Dystrophic Epidermolysis Bullosa Clinical Characteristics
The most commonly affected body parts are the knees, ankles, elbow and knuckles. In dominant form of the condition the first signs occur soon after birth. In other cases the onset of the condition is reported in early childhood.
Because children are more likely to rub their skin and irritate certain body parts comparing to adults who are more careful, they frequently end up with blisters. Also, in children blistering is more severe. In adults affected by dominant dystrophic epidermolysis bullosa there may be thickening of fingernails or toenails. Severe cases lead to loss of fingernails/toenails.
If blisters affect the oral cavity, one may avoid tooth brushing and this way increase the chance for dental cavity. Blistering of the mouth and esophagus is also blamed for loss of appetite, difficulty chewing and swallowing and subsequent weight loss or some nutritional deficiencies.
Finally, patients with the most severe form of dystrophic epidermolysis bullosa may develop skin cancer.
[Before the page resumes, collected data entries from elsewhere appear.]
/-- R226, R234, R280, R283 to R287: `attest` reports on a nonce, or gives the certificate; an accepted image is kept, and the first
configuration finishes the boot; `time.set` gives the base of the next exchange; joining and leaving begin; a checkpoint asks every
covered crew to yield, and a restore writes its own device's image back into the partitions that it covers. Digests are SHA-256; keys,
signatures and what an image says are free values (log 6). That a nonce address of 0 stands for R284's nonce of zero length is read there
(log 6). The member table's form and a joiner's agreement of its own at the floor are the model's choice (log 7), as are the moment at
which `group.leave` and `time.set` are answered and the tests of a restore on quads, interfaces and numbers (log 22), and that HBM holds
zero once boot step 5 has written it whole (log 4). -/
def Obligations.IdentityTimeAndImages : Prop :=
  ∀ (s : State) (p : Packet) (l : List Byte),
    let refuses := fun (i : Instr) (r : Nat) => exec i s = .next (s.refuseCmd 0 p r)
    let done := fun (a : Nat) (l : List Byte) =>
      if s.eccWrite (cellsAt (s.hostPlace 0 a) l) = .ok then (s.hostWrite 0 a l).okCmd 0 p [] else (s.hostWrite 0 a l).answer 0 p 0x0102 0 []
    (p.part = 0xFF → p.ctx = 0xFF →
      (p.a0 = 0 → exec (.attest 0 p) s = .next (done p.a1.toNat Config.certificate)) ∧
      (p.a0 ≠ 0 → s.hostRead 0 p.a0.toNat 32 = some l →
        exec (.attest 0 p) s = .next (done p.a1.toNat (s.report l none))) ∧
      (l.length = 32 → (s.report l none).take 32 = l ∧ (s.report l none).length = 1024)) ∧
    (s.hostRead 0 p.a0.toNat p.a1.toNat = some l →
      (imageOk s.fw.config l = false → refuses (.config 0 p) 4) ∧
      (imageOk s.fw.config l = true → s.fw.stage ≠ 4 → exec (.config 0 p) s = .next ((({ s with fw := { s.fw with
        config := some (Config.imageVersion l), configDigest := sha256 l } } : State).applyImage l).okCmd 0 p [])) ∧
      (imageOk s.fw.config l = true → s.fw.stage = 4 → Config.bootStep 5 = true → Config.bootStep 6 = true →
        ∃ u : State, exec (.config 0 p) s = .next (u.okCmd 0 p []) ∧ u.fw.stage = 6 ∧ u.hbm = [] ∧ u.group.limit = Config.ownLimit ∧
          u.group.agreement = (s.group.agreement + 1) % 2 ^ 32 ∧ u.group.ceiling = ceilingOf Config.ownLimit) ∧
      (imageOk s.fw.patch l = false → refuses (.patch 0 p) 4) ∧
      (imageOk s.fw.patch l = true → exec (.patch 0 p) s = .next (({ s with fw := { s.fw with
        patch := some (Config.imageVersion l), patchDigest := sha256 l, patches := s.fw.patches + 1 } } : State).okCmd 0 p []))) ∧
    (s.fw.stage = 6 → s.fw.pending.any (s.comesAfter 0 p) = false →
      (s.fw.timeset = false → exec (.timeSet 0 p) s = .next (({ s with fw := { s.fw with
        timeset := true, timeWait := some p.a0.toInt } } : State).okCmd 0 p [])) ∧
      (s.fw.timeset = true → refuses (.timeSet 0 p) 7) ∧
      (s.group.state ≠ .out → refuses (.groupJoin 0 p) 7) ∧
      (s.group.state = .out → s.hostRead 0 p.a0.toNat Config.memberTableLength = none → refuses (.groupJoin 0 p) 3) ∧
      (∀ b : List Byte, s.hostRead 0 p.a0.toNat Config.memberTableLength = some b →
       let table := Config.memberTable b
       s.group.state = .out → s.group.ports ≠ 0 → table ≠ [] → exec (.groupJoin 0 p) s = .next { s with
         heat := Vector.replicate 4 none
         group := { s.group with
           state := .joining, joinBegan := some s.lateAll, joinStamp := none, silences := [], members := [], changes := []
           awaiting := table, joinAcks := [], heardSilents := [], nextLimit := none
           agreement := (s.group.agreement + 1) % 2 ^ 32, ceiling := 1350, moment := s.earlyAll, rampFrom := s.group.freq
           rampAt := s.earlyAll
           sent := s.group.sent ++ [.join Config.deviceIdentity s.group.limit none] }
         fw := { s.fw with pending := s.fw.pending ++ [⟨0, p, 0⟩] } }) ∧
      (s.group.state = .member → s.group.ports ≠ 0 → exec (.groupLeave 0 p) s = .next (({ s with group := { s.group with
        state := .leaving, sent := s.group.sent ++ [.leave s.group.number (s.lateAll + 50000)]
        changes := s.group.changes ++ [⟨.leaves s.group.number, s.lateAll + 50000, true, s.group.members.map (·.number)⟩] } } : State).okCmd
          0 p [])) ∧
      (s.group.state ≠ .member → refuses (.groupLeave 0 p) 7) ∧
      (p.a1.toNat < 4096 + 68 * s.coveredCount 0 p.part → refuses (.checkpoint 0 p) 3) ∧
      (4096 + 68 * s.coveredCount 0 p.part ≤ p.a1.toNat → (∀ k ∈ s.crews, k.state ≠ .running) →
        exec (.checkpoint 0 p) s = .next { s with fw := { s.fw with pending := s.fw.pending ++ [⟨0, p, 0⟩] } }) ∧
      (∀ (h b : List Byte), s.readImage 0 p.a0.toNat = some (h, b) → h.length + b.length ≤ p.a1.toNat →
        (imageIsOurs h b = false → refuses (.restore 0 p) 4) ∧
        (imageIsOurs h b = true → (∀ m ∈ s.fw.images, m.header ≠ h) → refuses (.restore 0 p) 5) ∧
        (imageIsOurs h b = true → ∀ m : SaveImage, s.fw.images.reverse.find? (fun m => decide (m.header = h)) = some m →
          let fit := headerSectors h = s.coveredCount 0 p.part ∧ s.samePartitions 0 p.part m = true
          (¬ fit → refuses (.restore 0 p) 5) ∧
          (headerKeys h m.parts = none → refuses (.restore 0 p) 5) ∧
          (∀ keys : List (Partition × SectorKeys), fit → headerKeys h m.parts = some keys →
            exec (.restore 0 p) s = .next (((s.writeSectors keys b (s.coveredSectors 0 p.part)).restoreCrews 0 p.part m).okCmd 0 p []))))) ∧
    (∀ (q : Fin 64) (x : Partition) (h b : List Byte) (m : SaveImage) (keys : List (Partition × SectorKeys)), s.fw.stage = 6 →
      s.fw.pending.any (s.comesAfter q p) = false → q ≠ 0 → s.part p.part = some x → x.ifaces.toNat.testBit q.val = true →
      s.partGoing x.num = false → s.readImage q p.a0.toNat = some (h, b) → h.length + b.length ≤ p.a1.toNat → imageIsOurs h b = true →
      s.fw.images.reverse.find? (fun m => decide (m.header = h)) = some m → headerSectors h = s.coveredCount q p.part →
      s.samePartitions q p.part m = true → headerKeys h m.parts = some keys →
      (s.numbersTaken q p.part m = true → exec (.restore q p) s = .next (s.refuseCmd q p 6)) ∧
      (s.numbersTaken q p.part m = false →
        exec (.restore q p) s = .next (((s.writeSectors keys b (s.coveredSectors q p.part)).restoreCrews q p.part m).okCmd q p [])))

/-- R38, R39, R44, R45, R48: words of the spec's own encoding tables decode to the instructions they stand for. A check of a few
words. -/
def Obligations.DecodesTheSpecsWords : Prop :=
  decode .seq 1 0x0506380F = .ok (.mulh 8 6 7) ∧
  decode .seq 1 0x05260015 = .ok (.clz 9 6) ∧
  decode .seq 1 0x54C2FFFC = .ok (.ldHs 6 2 0xFFFC) ∧
  decode .seq 1 0x2461C97C = .ok (.movk 3 1 0xC97C) ∧
  decode .vec 1 0xB4180080 = .ok (.vShape .bf16 128) ∧
  decode .mat 1 0x20848804 = .ok (.mScale ⟨1, .lit 1⟩ ⟨1, .lit 2⟩ true) ∧
  decode .seq 3 0 = .error .unassigned

/-- R35, R39, R45, R47, R48, R50: every well-formed instruction of a stream is read back from its own word by that stream's decoder,
with every operand. -/
def Obligations.DecodingUndoesEncoding : Prop :=
  ∀ (i : Instr) (st : StreamId) (w : IWord), i.wf = true → i.stream = some st → encode i = some w → decode st 3 w = .ok i

/-- R35, R36: what a decoder reads is well-formed, is of its stream, and is encoded by no other word. -/
def Obligations.EveryWordHasOneMeaning : Prop :=
  ∀ (i : Instr) (st : StreamId) (w : IWord), decode st 3 w = .ok i → i.wf = true ∧ i.stream = some st ∧ encode i = some w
Dystrophic Epidermolysis Bullosa Diagnosis and Treatment
A well experienced doctor may confirm the condition according to skin lesions especially if there is a positive family history of dystrophic epidermolysis bullosa. To be sure he/she performs biopsy of the affected skin. Patients may also undergo genetic testing.
As for treatment, even though there is no cure for dystrophic epidermolysis bullosa, the condition can be brought under control with some medications, appropriate management of skin lesions and prevention of complications.